-- ==== Sys2Proof/Laws/State.lean ====
section
/-!
SUPPORT. What each update of the state leaves: one lemma for each field and each update, and what the updated field holds.
-/
namespace Sys2Proof.Machine
open Sys2Proof

variable (s : State)

/-! ## `setCore` -/

@[simp] theorem setCore_clusters (c : Nat) (x : Core) : (setCore s c x).clusters = s.clusters := rfl
@[simp] theorem setCore_waits (c : Nat) (x : Core) : (setCore s c x).waits = s.waits := rfl
@[simp] theorem setCore_resvs (c : Nat) (x : Core) : (setCore s c x).resvs = s.resvs := rfl
@[simp] theorem setCore_pending (c : Nat) (x : Core) : (setCore s c x).pending = s.pending := rfl
@[simp] theorem setCore_grove (c : Nat) (x : Core) : (setCore s c x).grove = s.grove := rfl
@[simp] theorem setCore_searches (c : Nat) (x : Core) : (setCore s c x).searches = s.searches := rfl
@[simp] theorem setCore_gNext (c : Nat) (x : Core) : (setCore s c x).gNext = s.gNext := rfl
@[simp] theorem setCore_queues (c : Nat) (x : Core) : (setCore s c x).queues = s.queues := rfl
@[simp] theorem setCore_waiting (c : Nat) (x : Core) : (setCore s c x).waiting = s.waiting := rfl
@[simp] theorem setCore_seqNext (c : Nat) (x : Core) : (setCore s c x).seqNext = s.seqNext := rfl
@[simp] theorem setCore_djobs (c : Nat) (x : Core) : (setCore s c x).djobs = s.djobs := rfl
@[simp] theorem setCore_roleMsgs (c : Nat) (x : Core) : (setCore s c x).roleMsgs = s.roleMsgs := rfl
@[simp] theorem setCore_launches (c : Nat) (x : Core) : (setCore s c x).launches = s.launches := rfl
@[simp] theorem setCore_arbRR (c : Nat) (x : Core) : (setCore s c x).arbRR = s.arbRR := rfl
@[simp] theorem setCore_moves (c : Nat) (x : Core) : (setCore s c x).moves = s.moves := rfl
@[simp] theorem setCore_jobReqs (c : Nat) (x : Core) : (setCore s c x).jobReqs = s.jobReqs := rfl
@[simp] theorem setCore_cur (c : Nat) (x : Core) : (setCore s c x).cur = s.cur := rfl
@[simp] theorem setCore_ev (c : Nat) (x : Core) : (setCore s c x).ev = s.ev := rfl
@[simp] theorem setCore_cycle (c : Nat) (x : Core) : (setCore s c x).cycle = s.cycle := rfl
@[simp] theorem setCore_agenda (c : Nat) (x : Core) : (setCore s c x).agenda = s.agenda := rfl
@[simp] theorem setCore_freeN (c : Nat) (x : Core) : (setCore s c x).freeN = s.freeN := rfl
@[simp] theorem setCore_mem (c : Nat) (x : Core) : (setCore s c x).mem = s.mem := rfl
@[simp] theorem setCore_feEmpty (c : Nat) (x : Core) : (setCore s c x).feEmpty = s.feEmpty := rfl
@[simp] theorem setCore_stamps (c : Nat) (x : Core) : (setCore s c x).stamps = s.stamps := rfl
@[simp] theorem setCore_poison (c : Nat) (x : Core) : (setCore s c x).poison = s.poison := rfl
@[simp] theorem setCore_errs (c : Nat) (x : Core) : (setCore s c x).errs = s.errs := rfl
@[simp] theorem setCore_vaults (c : Nat) (x : Core) : (setCore s c x).vaults = s.vaults := rfl
@[simp] theorem setCore_escrow (c : Nat) (x : Core) : (setCore s c x).escrow = s.escrow := rfl
@[simp] theorem setCore_escIn (c : Nat) (x : Core) : (setCore s c x).escIn = s.escIn := rfl
@[simp] theorem setCore_sl (c : Nat) (x : Core) : (setCore s c x).sl = s.sl := rfl
@[simp] theorem setCore_wd (c : Nat) (x : Core) : (setCore s c x).wd = s.wd := rfl
@[simp] theorem setCore_stks (c : Nat) (x : Core) : (setCore s c x).stks = s.stks := rfl
@[simp] theorem setCore_pchs (c : Nat) (x : Core) : (setCore s c x).pchs = s.pchs := rfl
@[simp] theorem setCore_sridle (c : Nat) (x : Core) : (setCore s c x).sridle = s.sridle := rfl
@[simp] theorem setCore_pat (c : Nat) (x : Core) : (setCore s c x).pat = s.pat := rfl
@[simp] theorem setCore_patsel (c : Nat) (x : Core) : (setCore s c x).patsel = s.patsel := rfl
@[simp] theorem setCore_patst (c : Nat) (x : Core) : (setCore s c x).patst = s.patst := rfl
@[simp] theorem setCore_adm (c : Nat) (x : Core) : (setCore s c x).adm = s.adm := rfl
@[simp] theorem setCore_fw (c : Nat) (x : Core) : (setCore s c x).fw = s.fw := rfl
@[simp] theorem setCore_ifs (c : Nat) (x : Core) : (setCore s c x).ifs = s.ifs := rfl
@[simp] theorem setCore_cps (c : Nat) (x : Core) : (setCore s c x).cps = s.cps := rfl
@[simp] theorem setCore_fab (c : Nat) (x : Core) : (setCore s c x).fab = s.fab := rfl
@[simp] theorem setCore_life (c : Nat) (x : Core) : (setCore s c x).life = s.life := rfl
@[simp] theorem setCore_hostMem (c : Nat) (x : Core) : (setCore s c x).hostMem = s.hostMem := rfl
@[simp] theorem setCore_toHost (c : Nat) (x : Core) : (setCore s c x).toHost = s.toHost := rfl
@[simp] theorem setCore_fabOut (c : Nat) (x : Core) : (setCore s c x).fabOut = s.fabOut := rfl
@[simp] theorem setCore_frOut (c : Nat) (x : Core) : (setCore s c x).frOut = s.frOut := rfl
@[simp] theorem setCore_powered (c : Nat) (x : Core) : (setCore s c x).powered = s.powered := rfl
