-- ==== Sys2Proof/Tests/Slice0.lean ====
section
/-!
SUPPORT. The tests: words written out from the spec's encoding tables, terms that WellFormed refuses, single steps with
results worked by hand from the spec, and for each statement of the Obligations a witness of its hypotheses.
-/
namespace Sys2Proof.Tests
open Sys2Proof Sys2Proof.Machine

/-! ## Decoding: words of the spec's examples and of its tables, by page -/

-- R36: `add g4, g5, #1000`; its words in another order are refused at the XR word
theorem test_decode_add_imm : decode [0xF4A0, 0xF01F, 0x1488] = .ok (.addImm 4 (some 5) ⟨1, 1000⟩) 3 := by decide
theorem test_decode_prefix_order : decode [0xF01F, 0xF4A0, 0x1488] = .bad 1 := by decide
-- R37, R101: class R without and with XR, and a destination of 30
theorem test_decode_div : decode [0xF500, 0x28C7] = .ok (.div 6 7 (some 8)) 2 := by decide
theorem test_decode_to_g30 : decode [0x17C2] = .bad 0 := by decide
-- R37 classes B, J, JR, M, X: `bz g3, -1`, `jl +5`, `jlr g28, g9`, `ldg.d g4, [g5]`, `zext.h g4`
theorem test_decode_branches : (decode [0x607F], decode [0x8405]) = (.ok (.bz 3 ⟨0, -1⟩) 1, .ok (.jl ⟨0, 5⟩) 1) := by decide
-- R40: `ldfe g10, [g8]`; its base word alone is illegal
theorem test_decode_ldfe : decode [0xF840, 0x0148] = .ok (.ldfe 10 8 ⟨0, 0⟩) 2 := by decide
theorem test_decode_no_page : decode [0x0148] = .bad 0 := by decide
-- R139: `amo.cas.dev g4, [g5], g6, g7`; without its XR word it is illegal
theorem test_decode_amo : decode [0xF847, 0xFD80, 0xF4C7, 0x2085] = .ok (.amo .cas 4 5 6 7 (some .dev) false) 4 := by decide
theorem test_decode_amo_no_xr : decode [0xF847, 0xFD80, 0x2085] = .bad 2 := by decide
-- R165: `ld.a.w g4, [g5]`: space A, width 2; `rpush.c #2`; `qend.ret`
theorem test_decode_ld : decode [0xF889, 0x0085] = .ok (.ld .a .w 4 5 ⟨0, 0⟩) 2 := by decide
theorem test_decode_ring : (decode [0xF880, 0x1C06], decode [0xF880, 0x2401]) = (.ok (.rpushC 2) 2, .ok .qendRet 2) := by decide
-- R78: (F1.4) `spawn g11, cl:5, worker, g4`
theorem test_decode_spawn : decode [0xF8C0, 0xF001, 0xF110, 0xF005, 0x0564] = .ok (.spawn 11 4 ⟨3, 0x144005⟩) 5 := by decide
-- R192: `vmul.f32`, `vrsum.f32`, `vld.a.w`, `vquant.f32 v3, v2, g4, #4`
theorem test_decode_vmul :
    decode [0xF910, 0xF440, 0x0861] = .ok (.vmul ⟨.f32, .rne, false, false⟩ 0 3 1 (.vec 2)) 3 := by decide
theorem test_decode_vquant : decode [0xF914, 0xF480, 0x6862] = .ok (.vquant .f32 4 3 2 4) 3 := by decide
-- R225, R178: (F1.6), (F11.1) and `cpy g14, g16`
theorem test_decode_matrix : (decode [0xF940, 0x09D0], decode [0xF940, 0x21EE]) = (.ok (.mxm 14 16) 2, .ok (.jwait 15 14) 2) :=
  by decide
theorem test_decode_copy : decode [0xF940, 0x2DD0] = .ok (.cpy 14 16) 2 := by decide
-- R237: `sisect 0, 1` and `scnt g8, 0`
theorem test_decode_stream : (decode [0xF980, 0x0401], decode [0xF980, 0x1900]) = (.ok (.sisect 0 1) 2, .ok (.scnt 8 0) 2) :=
  by decide
-- R250: `stv g4, g5, g6`: XP page 7, XR c = 6, opcode 0x01
theorem test_decode_grove : decode [0xF9C0, 0xF4C0, 0x0485] = .ok (.stv 4 5 6) 3 := by decide
-- R264, R280: `fence.dev`, `barw.t g6, g5`; R299: `sealq g4`, `ivn.rb g6`
theorem test_decode_fence : decode [0xFA00, 0xFD80, 0x0000] = .ok (.fence (some .dev)) 3 := by decide
theorem test_decode_barw : decode [0xFA00, 0xF401, 0x08C5] = .ok (.barwT 6 5) 3 := by decide
theorem test_decode_seals : (decode [0xFA00, 0x1080], decode [0xFA00, 0x18C1]) = (.ok (.sealq 4) 2, .ok (.ivnRb 6) 2) := by decide
-- R307: `csrr g4, ccnt`, `tret`; R182: `tlbi.all g4, g5`
theorem test_decode_csrr : decode [0xFA40, 0xF008, 0x0089] = .ok (.csrr 4 ⟨1, 0x109⟩) 3 := by decide
theorem test_decode_tlbi : decode [0xFA40, 0xF4A1, 0x1C80] = .ok (.tlbiAll 4 5) 3 := by decide

/-! ## Terms that are not instructions -/

-- R8: an immediate that its words do not hold; R37, R100: a destination of 30; R103: a shift amount of 64
theorem test_illformed_immediate : (Instr.addImm 4 none ⟨0, 16⟩).wf = false := by decide
theorem test_illformed_five_words : (Instr.addImm 4 (some 5) ⟨4, 0⟩).wf = false := by decide
theorem test_illformed_destination : (Instr.add 30 1 none).wf = false := by decide
theorem test_illformed_shift : (Instr.sllImm 4 none ⟨1, 64⟩).wf = false := by decide
theorem test_illformed_offset : (Instr.j ⟨0, 512⟩).wf = false := by decide
theorem test_illformed_extension : (Instr.sext .d 4 none).wf = false := by decide
-- R139: register pairs, step registers, `amo` modifiers; R78: a role code of 17 bits
theorem test_illformed_pair : (Instr.ldx 27 1 ⟨0, 0⟩).wf = false := by decide
theorem test_illformed_steps : (Instr.chld 1 2 27 2).wf = false := by decide
theorem test_illformed_amo : (Instr.amo .add 4 5 6 7 none false).wf = false := by decide
theorem test_illformed_unsigned : (Instr.amo .add 4 5 6 0 (some .dev) true).wf = false := by decide
theorem test_illformed_role : (Instr.rolqImm 4 ⟨2, 0x10000⟩).wf = false := by decide
theorem test_illformed_displacement : (Instr.ldfe 4 5 ⟨0, 8⟩).wf = false := by decide
-- R190 to R201: types, roundings, block widths; R233: a head that captures itself; R306: a CSR that no table lists
theorem test_illformed_rounding : (Instr.vmin ⟨.f32, .rtz, false, false⟩ 0 1 2 .short).wf = false := by decide
theorem test_illformed_compare : (Instr.vcmp .uo .i32 false 0 1 2 (.vec 3)).wf = false := by decide
theorem test_illformed_block : (Instr.vscale .f32 9 4 2).wf = false := by decide
theorem test_illformed_approx : (Instr.vexp2 .i32 false 0 1 2).wf = false := by decide
theorem test_illformed_lane_width : (Instr.vld .a .d false 0 1 5 ⟨0, 0⟩).wf = false := by decide
theorem test_illformed_head : ((Instr.sisect 1 1).wf, (Instr.smerge 1 2).wf) = (false, false) := by decide
theorem test_illformed_csr : (Instr.csrr 4 ⟨0, 9⟩).wf = false := by decide
theorem test_illformed_descriptor : (Instr.mxg 4 24).wf = false := by decide

/-! ## Small states -/

/-- An image whose code stands at 0x10000, with its trap entry 0x40 above. -/
def img0 : Image :=
  { codeBase := 0x10000, codeSize := 64, codeOff := 0, dataBase := 0, dataSize := 0, dataOff := 0, heapBase := 0
    heapPages := 0, trapEntry := some 0x40, nCl := 2, nDv := 2, nDm := 1, roles := [], links := [], graphs := []
    bufs := [], idxs := [] }
def launch0 : Launch :=
  { rcd := default, seq := 0, img := img0, iface := 0, table := 144 * 2 ^ 26, clusters := [0], tellers := [], pages := []
    frames := [], djob := none, stage := .running, stale := 0, graphs := [], ready := [], frozen := false
    poisoned := false, foreign := false, abandon := false, paused := false, ifErr := false
    savCores := [], savCls := [], savGuest := [], save := [], sealIvl := none, todo := none, loads := [], names := [] }
def thread0 : Thread := { Thread.reset 0 with st := .live, pc := 0x1000, tvec := 0x2000, launch := some 3 }
/-- The page 0x2000 stands in the first frame of program memory. -/
def page0 : TlbEnt := ⟨0x2001, 0x2C0000003, none⟩
def core0 : Core := { Core.reset with slots := [(0, thread0)], launch := some 3, tlb := [(0, page0)] }
/-- Slot 0 of core 0 runs a launch on cluster 0; frame 176 is its interface's, and its sixth word at 0x2C0000040 is 0x807. -/
def s0 : State :=
  { State.reset with
    cur := ⟨0, 0⟩, cores := [(0, core0)], clusters := [(0, { Cluster.reset with launch := some 3 })]
    launches := [(3, launch0)], pat := [(176, ⟨0, false⟩)], mem := [(0x2C0000040, 7), (0x2C0000041, 8)] }
def pa0 : Nat := 0x2C0000040
/-- General registers set. -/
def regs (s : State) (l : List (Reg × Word)) : State :=
  l.foldl (fun s e => modMe s (fun t => { t with g := t.g.set e.1 e.2 })) s
/-- A word of memory empty. -/
def emptied (s : State) : State := { s with feEmpty := [pa0 / 8] }
/-- A core with a queue on each side: one data entry in `qi`, room in `qo`. -/
def sq : State := modMyCore s0 (fun x => { x with up := [⟨5, false⟩], upLink := some 2, downLink := some 1 })
/-- The general register of the running thread after a step. -/
def after (o : Host.Outcome State Fault Refusal) (r : Reg) : Option Word :=
  match o with
  | .next t => some (rd t r)
  | _ => none
def pcAfter (o : Host.Outcome State Fault Refusal) : Option Word :=
  match o with
  | .next t => some (me t).pc
  | _ => none
def causeAfter (o : Host.Outcome State Fault Refusal) : Option (Word × Word) :=
  match o with
  | .next t => some ((me t).tcause, (me t).tval)
  | _ => none

/-! ## Single steps, with results from the spec's examples -/

-- R102: `div` of -7 by 2 gives -3, `rem` -1; `divu` of 7 by 0 gives all ones, `remu` 7
theorem test_div : after (exec (.div 4 5 (some 6)) (regs s0 [(5, -7), (6, 2)])) 4 = some (-3) := by decide
theorem test_rem : after (exec (.rem 4 5 (some 6)) (regs s0 [(5, -7), (6, 2)])) 4 = some (-1) := by decide
theorem test_divu_zero : after (exec (.divu 4 5 (some 6)) (regs s0 [(5, 7)])) 4 = some 0xFFFFFFFFFFFFFFFF := by decide
theorem test_remu_zero : after (exec (.remu 4 5 (some 6)) (regs s0 [(5, 7)])) 4 = some 7 := by decide
-- R96: a source that is also the destination; g0 discards
theorem test_add_to_g0 : after (exec (.add 0 5 (some 5)) (regs s0 [(5, 3)])) 0 = some 0 := by decide
theorem test_add_same : after (exec (.add 5 5 (some 5)) (regs s0 [(5, 3)])) 5 = some 6 := by decide
-- R108: `jlr g5, g5` jumps to the old value; an odd target traps and writes no link
theorem test_jlr_same : pcAfter (exec (.jlr 5 5) (regs s0 [(5, 0x2000)])) = some 0x2000 := by decide
theorem test_jr_odd : causeAfter (exec (.jr 5) (regs s0 [(5, 0x2001)])) = some (2, 0x2001) := by decide
-- R305: `tret` outside a handler takes trap 0x01 with its own address
theorem test_tret : causeAfter (exec .tret s0) = some (1, 0x1000) := by decide
-- R138: a misaligned load traps with the address
theorem test_ldg_misaligned : causeAfter (exec (.ldgW 4 5 ⟨0, 2⟩) (regs s0 [(5, 0x2040)])) = some (2, 0x2042) := by decide
-- R307: `csrr` of a firmware CSR without FW takes trap 0x0F with its number
theorem test_csrr_firmware : causeAfter (exec (.csrr 4 ⟨1, 0x180⟩) s0) = some (0x0F, 0x180) := by decide

/-! ## The hypotheses of the statements can be met -/

/-- Queues are ready at an instruction that names none, and at one that names both. -/
theorem plain (s : State) {srcs dsts : List Reg} (h : ((30 : Reg) ∉ srcs ∧ (31 : Reg) ∉ dsts)) : QueuesReady s srcs dsts :=
  queuesReady_of_plain s h.1 h.2
theorem queues_ready : QueuesReady sq [30, 5] [31] :=
  ⟨fun _ => ⟨_, _, rfl, rfl⟩, fun _ => ⟨⟨_, rfl⟩, by decide⟩⟩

-*-*-

**What needs to be done**
Working from the material above, retype exactly the lines from the one with "theorem test_decode_barw : decode" through the one with "theorem test_illformed_displacement : (Instr.ldfe", both included, and only those lines.

**Answer box**
theorem test_decode_barw : decode [0xFA00, 0xF401, 0x08C5] = .ok (.barwT 6 5) 3 := by decide
theorem test_decode_seals : (decode [0xFA00, 0x1080], decode [0xFA00, 0x18C1]) = (.ok (.sealq 4) 2, .ok (.ivnRb 6) 2) := by decide
-- R307: `csrr g4, ccnt`, `tret`; R182: `tlbi.all g4, g5`
theorem test_decode_csrr : decode [0xFA40, 0xF008, 0x0089] = .ok (.csrr 4 ⟨1, 0x109⟩) 3 := by decide
theorem test_decode_tlbi : decode [0xFA40, 0xF4A1, 0x1C80] = .ok (.tlbiAll 4 5) 3 := by decide

/-! ## Terms that are not instructions -/

-- R8: an immediate that its words do not hold; R37, R100: a destination of 30; R103: a shift amount of 64
theorem test_illformed_immediate : (Instr.addImm 4 none ⟨0, 16⟩).wf = false := by decide
theorem test_illformed_five_words : (Instr.addImm 4 (some 5) ⟨4, 0⟩).wf = false := by decide
theorem test_illformed_destination : (Instr.add 30 1 none).wf = false := by decide
theorem test_illformed_shift : (Instr.sllImm 4 none ⟨1, 64⟩).wf = false := by decide
theorem test_illformed_offset : (Instr.j ⟨0, 512⟩).wf = false := by decide
theorem test_illformed_extension : (Instr.sext .d 4 none).wf = false := by decide
-- R139: register pairs, step registers, `amo` modifiers; R78: a role code of 17 bits
theorem test_illformed_pair : (Instr.ldx 27 1 ⟨0, 0⟩).wf = false := by decide
theorem test_illformed_steps : (Instr.chld 1 2 27 2).wf = false := by decide
theorem test_illformed_amo : (Instr.amo .add 4 5 6 7 none false).wf = false := by decide
theorem test_illformed_unsigned : (Instr.amo .add 4 5 6 0 (some .dev) true).wf = false := by decide
theorem test_illformed_role : (Instr.rolqImm 4 ⟨2, 0x10000⟩).wf = false := by decide
theorem test_illformed_displacement : (Instr.ldfe 4 5 ⟨0, 8⟩).wf = false := by decide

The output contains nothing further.